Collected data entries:

-- ==== Sys2Proof/Tests/Slice0.lean ====
section
/-! SUPPORT. Tests on small states, with the expected values of spec 95_test_vectors.md (cited as V-...), the
WellFormed smoke test, and for each obligation with hypotheses a theorem that some state meets them. -/

namespace Sys2Proof.Tests

open Sys2Proof.Machine

/-! ### Helpers -/

/-- The next state of a result (reset where there is none), and a check on it. -/
def after : Result → State
  | .next t => t
  | .fault _ | .refused _ => State.reset
def holds (r : Result) (p : State → Bool) : Bool :=
  match r with
  | .next t => p t
  | .fault _ | .refused _ => false

/-- The reset state with registers `(n, v)` holding the test ciphertext of `v`. -/
def clear (v : Nat) : EW := ⟨v⟩
def holding (l : List (Nat × Nat)) : State :=
  { State.reset with regs := l.foldl (fun f (n, v) => writeEw f n (some (clear v))) State.reset.regs }

/-- Every EW register holds a value; EWIN and EWOUT too. -/
def full : State :=
  { State.reset with regs := Vector.replicate 48 (some (clear 3)), ewin := some (clear 5),
                     ewout := some (clear 6) }

/-- The test scheme: a handle's number is its decrypted value; the ALU that computes it, and one that
fails every request with reason 7. -/
def clearScheme : Scheme := { dec := fun e => BitVec.ofNat 32 e.handle, session := fun _ => True }
def clearAns (_ : Nat) (r : AluRequest) : EW := clear (r.value clearScheme.dec).toNat
def reason7 : AluReason := ⟨7#8, by decide⟩
def failingAlu : Alu := fun _ _ => .err reason7

/-- A command, its first request issued, and answered by the given ALU. -/
def runWord (alu : Alu) (i : Instr) (s : State) : Result := play alu (canonical 1) (after (exec i s))

theorem clearAlu_lawful : LawfulAlu clearScheme (okAlu clearAns) := by
  intro tag req e h
  refine ⟨trivial, fun _ => ?_⟩
  simp only [okAlu, AluAnswer.ok.injEq] at h
  subst h
  simp [clearScheme, clearAns, clear]

/-! ### WellFormed: an ill-formed term for each check, and the boundary that is well formed -/

theorem test_wf_enc_selector : (Instr.enc 40 9).wf = false ∧ (Instr.enc 40 8).wf = true := by decide
theorem test_wf_destination_register : (Instr.add 48 0 0).wf = false ∧ (Instr.add 47 0 0).wf = true := by
  decide
theorem test_wf_first_source : (Instr.mov 0 48).wf = false ∧ (Instr.stx 48).wf = false := by decide
theorem test_wf_second_source : (Instr.xor 0 0 63).wf = false ∧ (Instr.xor 0 0 47).wf = true := by decide
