-- ==== Sys2Proof/Decode.lean ====
section
/-! DEFINITION. The decoder of the ten slots and of the code stream, total on any bits, and after it an encoder written
from the same tables (R19 to R28, R38 to R52). -/
namespace Sys2Proof

/-- The slot classes of R38, with the code stream's own halfword as class c. -/
inductive SlotClass where
  | a | l | g | v | x | t | e | b | c
  deriving DecidableEq, Repr

/-- An instruction whose fixed bits hold and whose enumerated fields are listed values; a reserved encoding gives
none (R39). -/
def keep (fixed : Bool) (i : Instr) : Option Instr := if fixed && i.wf then some i else none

Task description>
Extract every record. Keep wording exact.

Written answer>
-- ==== Sys2Proof/Tests/Slice0.lean ====
section
/-! SUPPORT. Tests on small states, with the expected values of spec 95_test_vectors.md (cited as V-...), the
WellFormed smoke test, and for each obligation with hypotheses a theorem that some state meets them. -/

namespace Sys2Proof.Tests

open Sys2Proof.Machine

/-! ### Helpers -/

/-- The next state of a result (reset where there is none), and a check on it. -/
def after : Result → State
  | .next t => t
  | .fault _ | .refused _ => State.reset
def holds (r : Result) (p : State → Bool) : Bool :=
  match r with
  | .next t => p t
  | .fault _ | .refused _ => false

/-- The reset state with registers `(n, v)` holding the test ciphertext of `v`. -/
def clear (v : Nat) : EW := ⟨v⟩
def holding (l : List (Nat × Nat)) : State :=
  { State.reset with regs := l.foldl (fun f (n, v) => writeEw f n (some (clear v))) State.reset.regs }

/-- Every EW register holds a value; EWIN and EWOUT too. -/
def full : State :=
  { State.reset with regs := Vector.replicate 48 (some (clear 3)), ewin := some (clear 5),
                     ewout := some (clear 6) }

/-- The test scheme: a handle's number is its decrypted value; the ALU that computes it, and one that
fails every request with reason 7. -/
def clearScheme : Scheme := { dec := fun e => BitVec.ofNat 32 e.handle, session := fun _ => True }
def clearAns (_ : Nat) (r : AluRequest) : EW := clear (r.value clearScheme.dec).toNat
def reason7 : AluReason := ⟨7#8, by decide⟩
def failingAlu : Alu := fun _ _ => .err reason7

/-- A command, its first request issued, and answered by the given ALU. -/
def runWord (alu : Alu) (i : Instr) (s : State) : Result := play alu (canonical 1) (after (exec i s))

theorem clearAlu_lawful : LawfulAlu clearScheme (okAlu clearAns) := by
  intro tag req e h
  refine ⟨trivial, fun _ => ?_⟩
  simp only [okAlu, AluAnswer.ok.injEq] at h
  subst h
  simp [clearScheme, clearAns, clear]

/-! ### WellFormed: an ill-formed term for each check, and the boundary that is well formed -/

theorem test_wf_enc_selector : (Instr.enc 40 9).wf = false ∧ (Instr.enc 40 8).wf = true := by decide
theorem test_wf_destination_register : (Instr.add 48 0 0).wf = false ∧ (Instr.add 47 0 0).wf = true := by
  decide
theorem test_wf_first_source : (Instr.mov 0 48).wf = false ∧ (Instr.stx 48).wf = false := by decide
theorem test_wf_second_source : (Instr.xor 0 0 63).wf = false ∧ (Instr.xor 0 0 47).wf = true := by decide
-- ==== Sys2Proof/Decode.lean ====
section
/-! DEFINITION. The decoder of the ten slots and of the code stream, total on any bits, and after it an encoder written
from the same tables (R19 to R28, R38 to R52). -/
namespace Sys2Proof

/-- The slot classes of R38, with the code stream's own halfword as class c. -/
inductive SlotClass where
  | a | l | g | v | x | t | e | b | c
  deriving DecidableEq, Repr

/-- An instruction whose fixed bits hold and whose enumerated fields are listed values; a reserved encoding gives
none (R39). -/
def keep (fixed : Bool) (i : Instr) : Option Instr := if fixed && i.wf then some i else none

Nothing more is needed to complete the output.